• Assigned task
Only the lines from the one containing "(t : BitVec" through the one containing "x.null = false" should be printed, exactly as they appear below, with both ends included.

• Dataset
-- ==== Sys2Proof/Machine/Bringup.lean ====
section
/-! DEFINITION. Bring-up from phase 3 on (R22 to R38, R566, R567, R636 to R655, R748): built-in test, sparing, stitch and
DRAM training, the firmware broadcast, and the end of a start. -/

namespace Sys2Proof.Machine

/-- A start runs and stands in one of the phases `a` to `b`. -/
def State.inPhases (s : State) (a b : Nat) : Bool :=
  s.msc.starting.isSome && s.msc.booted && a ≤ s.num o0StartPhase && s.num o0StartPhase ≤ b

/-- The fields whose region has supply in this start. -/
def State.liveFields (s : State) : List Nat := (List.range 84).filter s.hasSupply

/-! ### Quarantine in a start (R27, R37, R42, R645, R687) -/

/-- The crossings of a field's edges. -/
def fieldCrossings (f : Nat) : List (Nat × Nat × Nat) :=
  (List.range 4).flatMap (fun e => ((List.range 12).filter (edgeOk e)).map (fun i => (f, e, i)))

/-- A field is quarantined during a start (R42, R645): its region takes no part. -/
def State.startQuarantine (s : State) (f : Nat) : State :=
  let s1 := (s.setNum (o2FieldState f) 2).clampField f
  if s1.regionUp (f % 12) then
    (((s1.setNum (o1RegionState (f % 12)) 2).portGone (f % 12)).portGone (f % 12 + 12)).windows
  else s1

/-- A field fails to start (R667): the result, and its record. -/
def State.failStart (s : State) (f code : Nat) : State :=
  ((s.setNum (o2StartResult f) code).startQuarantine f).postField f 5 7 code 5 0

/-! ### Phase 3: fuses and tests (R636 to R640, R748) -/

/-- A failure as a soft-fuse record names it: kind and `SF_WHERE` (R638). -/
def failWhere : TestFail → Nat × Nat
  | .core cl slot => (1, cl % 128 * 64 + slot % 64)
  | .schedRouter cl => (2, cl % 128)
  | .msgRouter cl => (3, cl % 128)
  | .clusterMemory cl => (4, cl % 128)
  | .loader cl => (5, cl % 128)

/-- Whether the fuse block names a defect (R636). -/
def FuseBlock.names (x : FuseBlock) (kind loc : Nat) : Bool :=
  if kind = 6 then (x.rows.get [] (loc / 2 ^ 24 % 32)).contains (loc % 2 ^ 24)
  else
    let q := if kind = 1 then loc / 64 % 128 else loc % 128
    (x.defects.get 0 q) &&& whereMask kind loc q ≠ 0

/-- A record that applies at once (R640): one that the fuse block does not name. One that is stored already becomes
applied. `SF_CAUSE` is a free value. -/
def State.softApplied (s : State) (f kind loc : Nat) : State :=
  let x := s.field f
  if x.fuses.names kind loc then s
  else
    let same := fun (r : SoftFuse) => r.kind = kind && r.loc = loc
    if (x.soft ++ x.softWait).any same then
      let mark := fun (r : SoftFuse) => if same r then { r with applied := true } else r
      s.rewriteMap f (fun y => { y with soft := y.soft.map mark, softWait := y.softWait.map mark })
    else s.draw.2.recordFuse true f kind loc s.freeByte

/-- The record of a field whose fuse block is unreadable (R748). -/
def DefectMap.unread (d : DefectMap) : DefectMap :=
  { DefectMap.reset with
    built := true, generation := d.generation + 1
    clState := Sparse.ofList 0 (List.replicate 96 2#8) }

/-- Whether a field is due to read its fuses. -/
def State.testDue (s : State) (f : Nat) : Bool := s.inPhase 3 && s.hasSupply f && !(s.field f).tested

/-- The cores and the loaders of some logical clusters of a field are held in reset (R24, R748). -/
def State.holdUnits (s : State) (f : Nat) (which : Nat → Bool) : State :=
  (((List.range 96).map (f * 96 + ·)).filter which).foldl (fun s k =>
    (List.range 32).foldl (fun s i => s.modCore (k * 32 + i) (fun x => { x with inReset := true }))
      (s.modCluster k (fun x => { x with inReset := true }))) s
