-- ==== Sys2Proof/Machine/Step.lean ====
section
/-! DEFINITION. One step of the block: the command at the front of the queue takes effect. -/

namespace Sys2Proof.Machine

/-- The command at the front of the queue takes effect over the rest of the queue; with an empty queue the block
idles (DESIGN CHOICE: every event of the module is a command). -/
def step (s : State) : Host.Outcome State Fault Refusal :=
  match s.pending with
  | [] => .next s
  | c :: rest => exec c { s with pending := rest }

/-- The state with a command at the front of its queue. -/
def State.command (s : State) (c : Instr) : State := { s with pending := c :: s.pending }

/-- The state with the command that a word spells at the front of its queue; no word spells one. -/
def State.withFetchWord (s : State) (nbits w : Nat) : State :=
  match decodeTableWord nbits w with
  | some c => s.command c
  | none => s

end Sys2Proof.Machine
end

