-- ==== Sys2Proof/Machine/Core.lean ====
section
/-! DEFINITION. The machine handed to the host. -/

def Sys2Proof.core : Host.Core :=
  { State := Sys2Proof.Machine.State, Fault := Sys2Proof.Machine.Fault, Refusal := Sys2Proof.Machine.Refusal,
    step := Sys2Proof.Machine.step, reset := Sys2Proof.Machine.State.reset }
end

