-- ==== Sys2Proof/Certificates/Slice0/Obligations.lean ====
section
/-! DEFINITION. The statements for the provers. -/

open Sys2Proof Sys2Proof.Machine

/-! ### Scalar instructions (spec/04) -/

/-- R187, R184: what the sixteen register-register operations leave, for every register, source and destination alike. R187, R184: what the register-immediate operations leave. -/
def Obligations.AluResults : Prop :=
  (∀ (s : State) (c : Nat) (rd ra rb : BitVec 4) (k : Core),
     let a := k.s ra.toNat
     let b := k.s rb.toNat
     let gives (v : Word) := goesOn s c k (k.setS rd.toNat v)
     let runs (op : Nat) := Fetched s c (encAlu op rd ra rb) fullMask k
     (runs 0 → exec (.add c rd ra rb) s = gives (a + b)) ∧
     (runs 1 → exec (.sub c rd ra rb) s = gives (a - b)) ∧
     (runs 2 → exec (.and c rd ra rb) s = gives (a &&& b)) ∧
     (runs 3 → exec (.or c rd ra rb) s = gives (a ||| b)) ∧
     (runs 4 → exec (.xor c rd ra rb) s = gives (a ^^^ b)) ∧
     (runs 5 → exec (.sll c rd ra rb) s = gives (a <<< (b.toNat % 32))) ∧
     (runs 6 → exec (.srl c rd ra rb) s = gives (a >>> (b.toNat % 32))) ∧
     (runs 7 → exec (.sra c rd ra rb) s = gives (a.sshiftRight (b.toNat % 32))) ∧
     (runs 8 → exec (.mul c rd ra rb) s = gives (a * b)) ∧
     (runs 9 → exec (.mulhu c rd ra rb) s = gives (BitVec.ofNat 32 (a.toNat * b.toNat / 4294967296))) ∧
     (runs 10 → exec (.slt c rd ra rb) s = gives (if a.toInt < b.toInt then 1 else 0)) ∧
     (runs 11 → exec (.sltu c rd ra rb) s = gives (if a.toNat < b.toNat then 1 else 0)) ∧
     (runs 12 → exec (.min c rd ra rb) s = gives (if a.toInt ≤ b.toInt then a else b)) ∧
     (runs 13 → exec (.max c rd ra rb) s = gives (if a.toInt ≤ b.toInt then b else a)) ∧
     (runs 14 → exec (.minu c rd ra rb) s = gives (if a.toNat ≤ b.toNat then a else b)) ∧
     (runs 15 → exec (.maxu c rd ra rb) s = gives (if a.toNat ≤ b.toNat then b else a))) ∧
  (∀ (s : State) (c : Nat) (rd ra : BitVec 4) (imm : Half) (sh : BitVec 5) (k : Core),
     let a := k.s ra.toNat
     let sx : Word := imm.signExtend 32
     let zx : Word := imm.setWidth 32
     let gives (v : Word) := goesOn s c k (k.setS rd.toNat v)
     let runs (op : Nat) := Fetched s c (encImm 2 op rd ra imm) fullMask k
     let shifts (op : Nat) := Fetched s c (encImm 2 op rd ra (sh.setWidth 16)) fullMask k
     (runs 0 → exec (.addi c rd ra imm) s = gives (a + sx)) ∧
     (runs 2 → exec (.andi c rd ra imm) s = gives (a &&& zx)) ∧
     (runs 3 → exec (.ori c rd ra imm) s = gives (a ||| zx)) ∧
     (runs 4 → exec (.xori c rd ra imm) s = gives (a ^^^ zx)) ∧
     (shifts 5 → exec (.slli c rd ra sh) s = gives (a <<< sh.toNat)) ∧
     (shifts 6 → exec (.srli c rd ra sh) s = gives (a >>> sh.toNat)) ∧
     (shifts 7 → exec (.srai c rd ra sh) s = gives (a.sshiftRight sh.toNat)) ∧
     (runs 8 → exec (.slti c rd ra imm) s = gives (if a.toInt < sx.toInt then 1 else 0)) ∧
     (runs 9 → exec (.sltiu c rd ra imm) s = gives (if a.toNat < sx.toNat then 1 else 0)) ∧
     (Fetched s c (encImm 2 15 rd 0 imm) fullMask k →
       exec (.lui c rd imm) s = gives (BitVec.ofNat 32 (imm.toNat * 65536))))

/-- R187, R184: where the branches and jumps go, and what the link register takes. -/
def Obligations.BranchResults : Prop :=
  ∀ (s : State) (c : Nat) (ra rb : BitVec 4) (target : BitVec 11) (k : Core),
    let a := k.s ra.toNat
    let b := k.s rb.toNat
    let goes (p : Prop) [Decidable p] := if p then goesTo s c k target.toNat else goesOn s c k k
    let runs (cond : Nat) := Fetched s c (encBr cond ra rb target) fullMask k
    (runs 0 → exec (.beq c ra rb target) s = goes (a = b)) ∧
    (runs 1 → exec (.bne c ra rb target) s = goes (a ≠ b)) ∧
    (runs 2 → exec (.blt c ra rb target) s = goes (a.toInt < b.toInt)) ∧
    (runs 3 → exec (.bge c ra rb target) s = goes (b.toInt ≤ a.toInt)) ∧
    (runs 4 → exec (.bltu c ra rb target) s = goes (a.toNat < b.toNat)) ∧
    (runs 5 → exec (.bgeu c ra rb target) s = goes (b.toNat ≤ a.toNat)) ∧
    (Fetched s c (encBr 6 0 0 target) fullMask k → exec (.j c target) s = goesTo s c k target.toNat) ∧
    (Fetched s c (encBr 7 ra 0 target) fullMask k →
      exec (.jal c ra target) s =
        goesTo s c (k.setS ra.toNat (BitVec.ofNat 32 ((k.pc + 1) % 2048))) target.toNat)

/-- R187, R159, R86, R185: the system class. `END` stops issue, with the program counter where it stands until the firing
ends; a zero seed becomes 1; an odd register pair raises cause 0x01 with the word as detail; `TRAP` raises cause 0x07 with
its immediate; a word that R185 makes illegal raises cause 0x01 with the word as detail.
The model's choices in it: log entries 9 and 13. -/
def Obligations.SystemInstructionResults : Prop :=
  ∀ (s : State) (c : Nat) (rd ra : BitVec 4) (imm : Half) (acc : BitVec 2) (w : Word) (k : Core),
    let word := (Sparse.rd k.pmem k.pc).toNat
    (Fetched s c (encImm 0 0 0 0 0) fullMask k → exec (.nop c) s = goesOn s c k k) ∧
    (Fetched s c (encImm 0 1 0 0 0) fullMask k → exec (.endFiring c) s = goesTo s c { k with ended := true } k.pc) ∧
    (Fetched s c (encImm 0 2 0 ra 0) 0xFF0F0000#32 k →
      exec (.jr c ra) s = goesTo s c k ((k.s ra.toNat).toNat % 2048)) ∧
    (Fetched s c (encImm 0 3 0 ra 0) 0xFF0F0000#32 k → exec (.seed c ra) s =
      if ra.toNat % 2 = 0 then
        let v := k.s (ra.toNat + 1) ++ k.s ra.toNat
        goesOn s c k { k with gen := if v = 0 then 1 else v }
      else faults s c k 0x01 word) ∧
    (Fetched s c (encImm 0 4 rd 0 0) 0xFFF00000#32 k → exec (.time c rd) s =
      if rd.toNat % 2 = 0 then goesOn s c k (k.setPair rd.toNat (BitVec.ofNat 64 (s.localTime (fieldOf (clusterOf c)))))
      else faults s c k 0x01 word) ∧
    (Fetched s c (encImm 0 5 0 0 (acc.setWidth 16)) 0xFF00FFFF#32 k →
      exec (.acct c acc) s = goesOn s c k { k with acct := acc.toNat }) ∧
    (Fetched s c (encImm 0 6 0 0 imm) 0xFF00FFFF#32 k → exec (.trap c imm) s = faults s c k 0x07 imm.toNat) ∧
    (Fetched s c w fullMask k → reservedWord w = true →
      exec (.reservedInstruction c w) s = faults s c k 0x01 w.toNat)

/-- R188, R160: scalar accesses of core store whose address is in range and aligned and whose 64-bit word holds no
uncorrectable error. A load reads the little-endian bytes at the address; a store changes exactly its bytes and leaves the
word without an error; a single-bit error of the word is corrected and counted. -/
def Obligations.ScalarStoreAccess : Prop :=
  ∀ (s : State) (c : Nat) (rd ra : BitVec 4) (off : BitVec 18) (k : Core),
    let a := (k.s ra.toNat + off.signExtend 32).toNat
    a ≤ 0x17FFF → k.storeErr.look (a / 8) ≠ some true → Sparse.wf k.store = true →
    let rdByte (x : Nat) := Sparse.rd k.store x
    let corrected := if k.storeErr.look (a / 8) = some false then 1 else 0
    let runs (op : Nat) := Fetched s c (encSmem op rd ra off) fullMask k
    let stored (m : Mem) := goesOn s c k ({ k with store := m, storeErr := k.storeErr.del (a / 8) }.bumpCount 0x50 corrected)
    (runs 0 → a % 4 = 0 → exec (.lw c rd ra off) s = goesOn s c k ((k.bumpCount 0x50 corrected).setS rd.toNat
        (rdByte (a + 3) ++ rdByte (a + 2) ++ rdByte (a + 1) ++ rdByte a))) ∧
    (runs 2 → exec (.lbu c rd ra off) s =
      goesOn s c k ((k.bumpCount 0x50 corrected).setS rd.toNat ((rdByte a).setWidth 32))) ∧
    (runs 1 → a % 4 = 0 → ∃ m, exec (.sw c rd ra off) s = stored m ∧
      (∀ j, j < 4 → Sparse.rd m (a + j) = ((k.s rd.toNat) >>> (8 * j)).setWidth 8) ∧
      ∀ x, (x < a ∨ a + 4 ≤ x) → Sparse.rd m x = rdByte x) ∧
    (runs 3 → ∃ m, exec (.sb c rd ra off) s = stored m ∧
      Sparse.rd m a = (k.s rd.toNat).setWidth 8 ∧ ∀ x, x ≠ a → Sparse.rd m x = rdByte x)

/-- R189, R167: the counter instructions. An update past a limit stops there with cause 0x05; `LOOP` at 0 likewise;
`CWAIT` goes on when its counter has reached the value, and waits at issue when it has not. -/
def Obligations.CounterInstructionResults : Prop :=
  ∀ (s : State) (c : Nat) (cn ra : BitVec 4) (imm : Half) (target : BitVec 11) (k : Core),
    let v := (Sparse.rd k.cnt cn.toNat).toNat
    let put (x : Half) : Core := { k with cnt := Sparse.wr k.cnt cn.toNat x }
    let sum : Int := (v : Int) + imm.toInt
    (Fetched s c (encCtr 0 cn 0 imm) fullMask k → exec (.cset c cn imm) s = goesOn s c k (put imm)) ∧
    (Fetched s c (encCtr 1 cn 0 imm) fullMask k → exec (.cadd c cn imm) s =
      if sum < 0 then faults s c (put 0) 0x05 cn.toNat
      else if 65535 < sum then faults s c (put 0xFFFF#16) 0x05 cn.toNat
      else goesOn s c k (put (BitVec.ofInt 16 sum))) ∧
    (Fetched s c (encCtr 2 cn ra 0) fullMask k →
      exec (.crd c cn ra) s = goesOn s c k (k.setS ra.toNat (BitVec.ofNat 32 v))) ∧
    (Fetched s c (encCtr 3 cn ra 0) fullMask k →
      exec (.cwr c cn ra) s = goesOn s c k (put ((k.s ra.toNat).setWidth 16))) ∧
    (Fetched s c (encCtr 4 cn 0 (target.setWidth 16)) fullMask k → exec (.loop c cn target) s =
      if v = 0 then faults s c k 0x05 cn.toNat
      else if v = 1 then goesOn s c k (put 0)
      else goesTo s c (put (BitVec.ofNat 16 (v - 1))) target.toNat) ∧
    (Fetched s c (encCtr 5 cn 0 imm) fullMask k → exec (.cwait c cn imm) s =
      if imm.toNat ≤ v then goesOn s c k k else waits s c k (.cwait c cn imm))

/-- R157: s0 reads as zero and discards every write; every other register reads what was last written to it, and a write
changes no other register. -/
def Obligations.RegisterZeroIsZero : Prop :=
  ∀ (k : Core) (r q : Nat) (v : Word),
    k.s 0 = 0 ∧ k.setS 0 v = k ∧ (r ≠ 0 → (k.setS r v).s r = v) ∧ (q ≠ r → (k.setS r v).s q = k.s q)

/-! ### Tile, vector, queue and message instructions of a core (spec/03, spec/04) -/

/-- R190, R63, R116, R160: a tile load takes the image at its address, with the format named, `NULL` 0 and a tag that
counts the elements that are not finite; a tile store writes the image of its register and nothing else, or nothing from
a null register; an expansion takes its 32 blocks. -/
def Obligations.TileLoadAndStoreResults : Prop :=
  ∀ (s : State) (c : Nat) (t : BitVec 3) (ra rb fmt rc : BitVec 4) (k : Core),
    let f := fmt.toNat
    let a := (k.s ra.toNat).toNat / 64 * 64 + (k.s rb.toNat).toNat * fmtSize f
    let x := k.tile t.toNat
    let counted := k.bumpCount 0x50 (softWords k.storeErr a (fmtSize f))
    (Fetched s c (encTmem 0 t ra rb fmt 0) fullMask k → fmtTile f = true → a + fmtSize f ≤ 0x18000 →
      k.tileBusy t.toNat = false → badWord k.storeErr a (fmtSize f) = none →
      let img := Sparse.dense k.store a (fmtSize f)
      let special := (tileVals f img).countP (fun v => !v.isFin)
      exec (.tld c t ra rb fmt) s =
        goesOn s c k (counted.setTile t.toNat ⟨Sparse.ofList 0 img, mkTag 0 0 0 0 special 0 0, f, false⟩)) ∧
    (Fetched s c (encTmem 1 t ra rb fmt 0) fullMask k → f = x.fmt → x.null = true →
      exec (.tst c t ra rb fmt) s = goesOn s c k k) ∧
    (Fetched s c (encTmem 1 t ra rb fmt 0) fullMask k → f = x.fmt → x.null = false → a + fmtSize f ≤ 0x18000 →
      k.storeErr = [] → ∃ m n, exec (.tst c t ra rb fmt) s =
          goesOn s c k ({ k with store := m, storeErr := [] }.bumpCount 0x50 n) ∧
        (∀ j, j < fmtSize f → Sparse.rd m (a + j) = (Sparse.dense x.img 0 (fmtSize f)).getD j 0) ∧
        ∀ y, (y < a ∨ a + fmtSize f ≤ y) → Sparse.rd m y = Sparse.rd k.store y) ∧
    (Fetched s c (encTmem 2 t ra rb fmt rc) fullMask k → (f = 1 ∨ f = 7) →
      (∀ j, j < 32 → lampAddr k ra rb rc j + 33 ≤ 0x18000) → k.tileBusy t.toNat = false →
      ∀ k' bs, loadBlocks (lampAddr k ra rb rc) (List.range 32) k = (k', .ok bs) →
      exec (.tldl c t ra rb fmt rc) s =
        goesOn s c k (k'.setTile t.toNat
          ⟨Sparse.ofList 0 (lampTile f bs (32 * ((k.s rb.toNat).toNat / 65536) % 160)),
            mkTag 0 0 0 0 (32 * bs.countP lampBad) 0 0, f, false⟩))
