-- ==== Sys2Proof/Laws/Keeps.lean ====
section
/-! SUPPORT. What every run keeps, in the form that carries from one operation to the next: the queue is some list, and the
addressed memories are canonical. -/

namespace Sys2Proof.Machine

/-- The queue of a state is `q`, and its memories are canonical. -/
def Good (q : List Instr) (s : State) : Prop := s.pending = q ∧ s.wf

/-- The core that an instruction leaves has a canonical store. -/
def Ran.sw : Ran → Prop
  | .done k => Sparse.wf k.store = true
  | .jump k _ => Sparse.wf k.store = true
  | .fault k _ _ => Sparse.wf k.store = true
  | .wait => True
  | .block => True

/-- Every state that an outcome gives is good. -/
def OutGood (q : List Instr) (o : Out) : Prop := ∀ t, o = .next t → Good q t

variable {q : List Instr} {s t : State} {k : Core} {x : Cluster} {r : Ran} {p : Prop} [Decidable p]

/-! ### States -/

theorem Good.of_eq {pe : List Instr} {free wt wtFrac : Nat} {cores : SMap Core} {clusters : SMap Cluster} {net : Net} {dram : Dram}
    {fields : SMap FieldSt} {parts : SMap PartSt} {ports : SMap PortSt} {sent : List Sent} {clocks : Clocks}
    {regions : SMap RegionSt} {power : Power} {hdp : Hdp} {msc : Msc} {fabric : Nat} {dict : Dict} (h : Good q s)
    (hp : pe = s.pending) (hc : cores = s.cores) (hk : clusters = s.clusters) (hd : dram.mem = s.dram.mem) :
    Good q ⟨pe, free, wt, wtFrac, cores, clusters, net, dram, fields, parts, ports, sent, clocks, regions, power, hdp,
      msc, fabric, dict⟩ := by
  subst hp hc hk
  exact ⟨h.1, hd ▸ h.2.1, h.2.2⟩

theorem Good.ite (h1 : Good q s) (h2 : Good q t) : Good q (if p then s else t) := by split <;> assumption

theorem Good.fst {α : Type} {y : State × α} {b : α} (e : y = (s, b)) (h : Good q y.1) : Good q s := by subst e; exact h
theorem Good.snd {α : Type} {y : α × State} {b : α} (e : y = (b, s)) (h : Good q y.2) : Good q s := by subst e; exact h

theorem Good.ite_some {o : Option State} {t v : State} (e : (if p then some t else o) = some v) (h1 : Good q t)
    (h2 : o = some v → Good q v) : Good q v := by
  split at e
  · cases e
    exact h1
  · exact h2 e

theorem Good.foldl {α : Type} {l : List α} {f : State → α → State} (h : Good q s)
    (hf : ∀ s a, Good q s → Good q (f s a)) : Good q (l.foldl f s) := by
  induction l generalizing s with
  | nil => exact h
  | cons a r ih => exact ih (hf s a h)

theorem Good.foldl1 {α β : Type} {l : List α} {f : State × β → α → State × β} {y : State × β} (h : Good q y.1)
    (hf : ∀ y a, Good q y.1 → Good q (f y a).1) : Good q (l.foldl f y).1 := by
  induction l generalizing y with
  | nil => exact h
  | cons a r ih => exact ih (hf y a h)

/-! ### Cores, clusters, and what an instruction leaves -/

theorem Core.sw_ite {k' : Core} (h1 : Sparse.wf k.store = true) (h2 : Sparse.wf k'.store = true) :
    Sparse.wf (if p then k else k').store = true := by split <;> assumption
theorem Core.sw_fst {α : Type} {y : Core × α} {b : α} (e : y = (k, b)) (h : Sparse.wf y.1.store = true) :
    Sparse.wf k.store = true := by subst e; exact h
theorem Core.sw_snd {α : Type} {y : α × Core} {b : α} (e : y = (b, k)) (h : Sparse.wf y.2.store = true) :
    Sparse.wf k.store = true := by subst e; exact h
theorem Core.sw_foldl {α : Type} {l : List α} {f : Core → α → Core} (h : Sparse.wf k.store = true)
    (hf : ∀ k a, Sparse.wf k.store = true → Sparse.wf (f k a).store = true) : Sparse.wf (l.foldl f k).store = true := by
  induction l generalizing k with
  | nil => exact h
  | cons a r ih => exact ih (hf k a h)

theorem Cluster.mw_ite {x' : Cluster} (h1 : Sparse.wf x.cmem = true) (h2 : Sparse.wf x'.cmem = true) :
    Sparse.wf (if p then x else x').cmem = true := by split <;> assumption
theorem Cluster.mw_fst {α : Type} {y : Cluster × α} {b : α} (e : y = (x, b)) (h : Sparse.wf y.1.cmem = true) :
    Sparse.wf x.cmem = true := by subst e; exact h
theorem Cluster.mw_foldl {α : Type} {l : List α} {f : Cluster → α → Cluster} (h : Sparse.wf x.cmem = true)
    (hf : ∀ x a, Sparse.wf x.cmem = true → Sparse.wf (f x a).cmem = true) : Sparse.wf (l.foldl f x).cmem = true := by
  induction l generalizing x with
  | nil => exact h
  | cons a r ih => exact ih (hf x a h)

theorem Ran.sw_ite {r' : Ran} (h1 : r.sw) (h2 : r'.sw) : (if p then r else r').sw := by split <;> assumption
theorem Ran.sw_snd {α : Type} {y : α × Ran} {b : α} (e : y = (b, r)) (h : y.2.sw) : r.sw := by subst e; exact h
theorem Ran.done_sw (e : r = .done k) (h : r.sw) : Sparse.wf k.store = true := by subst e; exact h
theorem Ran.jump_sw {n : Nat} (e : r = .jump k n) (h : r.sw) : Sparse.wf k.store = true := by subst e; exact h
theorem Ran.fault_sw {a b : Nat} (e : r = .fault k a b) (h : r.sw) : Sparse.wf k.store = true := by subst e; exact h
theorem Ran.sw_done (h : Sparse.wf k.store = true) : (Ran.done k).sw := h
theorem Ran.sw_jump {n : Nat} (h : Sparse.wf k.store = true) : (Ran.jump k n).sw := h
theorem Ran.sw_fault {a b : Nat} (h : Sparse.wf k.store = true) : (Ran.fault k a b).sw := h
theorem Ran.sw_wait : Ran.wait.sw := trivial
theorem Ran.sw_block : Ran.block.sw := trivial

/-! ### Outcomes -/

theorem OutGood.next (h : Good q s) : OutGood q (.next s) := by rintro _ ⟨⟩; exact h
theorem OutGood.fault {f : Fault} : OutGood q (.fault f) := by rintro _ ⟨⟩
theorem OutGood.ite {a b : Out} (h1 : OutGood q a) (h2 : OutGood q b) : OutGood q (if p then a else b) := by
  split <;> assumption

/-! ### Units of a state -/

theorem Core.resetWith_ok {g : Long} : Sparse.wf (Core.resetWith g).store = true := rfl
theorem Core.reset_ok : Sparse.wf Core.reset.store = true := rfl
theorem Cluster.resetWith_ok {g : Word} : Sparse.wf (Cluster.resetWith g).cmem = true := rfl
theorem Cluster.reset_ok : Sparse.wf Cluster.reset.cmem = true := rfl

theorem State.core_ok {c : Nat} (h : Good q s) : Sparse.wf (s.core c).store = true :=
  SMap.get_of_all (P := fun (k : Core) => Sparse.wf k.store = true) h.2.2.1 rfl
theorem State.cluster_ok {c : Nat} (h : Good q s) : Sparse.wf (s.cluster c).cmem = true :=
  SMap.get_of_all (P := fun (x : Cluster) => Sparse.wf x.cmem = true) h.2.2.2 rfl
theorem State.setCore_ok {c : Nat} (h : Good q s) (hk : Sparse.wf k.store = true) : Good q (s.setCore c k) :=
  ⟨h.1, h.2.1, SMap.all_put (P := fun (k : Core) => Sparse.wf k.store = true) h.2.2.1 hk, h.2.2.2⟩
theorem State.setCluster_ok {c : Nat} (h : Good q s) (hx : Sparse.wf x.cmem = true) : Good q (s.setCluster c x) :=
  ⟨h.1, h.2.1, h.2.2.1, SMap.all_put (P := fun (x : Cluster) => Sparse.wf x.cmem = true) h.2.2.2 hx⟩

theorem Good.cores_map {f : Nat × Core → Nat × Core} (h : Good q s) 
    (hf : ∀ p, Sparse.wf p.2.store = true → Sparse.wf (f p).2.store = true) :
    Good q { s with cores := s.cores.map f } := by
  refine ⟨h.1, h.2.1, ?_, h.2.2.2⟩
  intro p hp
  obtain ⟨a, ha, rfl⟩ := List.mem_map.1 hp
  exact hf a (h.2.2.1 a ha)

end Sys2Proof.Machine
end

• Written response
  ∀ (s : State) (c : Nat) (t : BitVec 3) (ra rb fmt rc : BitVec 4) (k : Core),
    let f := fmt.toNat
    let a := (k.s ra.toNat).toNat / 64 * 64 + (k.s rb.toNat).toNat * fmtSize f
    let x := k.tile t.toNat
    let counted := k.bumpCount 0x50 (softWords k.storeErr a (fmtSize f))
    (Fetched s c (encTmem 0 t ra rb fmt 0) fullMask k → fmtTile f = true → a + fmtSize f ≤ 0x18000 →
      k.tileBusy t.toNat = false → badWord k.storeErr a (fmtSize f) = none →
      let img := Sparse.dense k.store a (fmtSize f)
      let special := (tileVals f img).countP (fun v => !v.isFin)
      exec (.tld c t ra rb fmt) s =
        goesOn s c k (counted.setTile t.toNat ⟨Sparse.ofList 0 img, mkTag 0 0 0 0 special 0 0, f, false⟩)) ∧
    (Fetched s c (encTmem 1 t ra rb fmt 0) fullMask k → f = x.fmt → x.null = true →
      exec (.tst c t ra rb fmt) s = goesOn s c k k) ∧
    (Fetched s c (encTmem 1 t ra rb fmt 0) fullMask k → f = x.fmt → x.null = false → a + fmtSize f ≤ 0x18000 →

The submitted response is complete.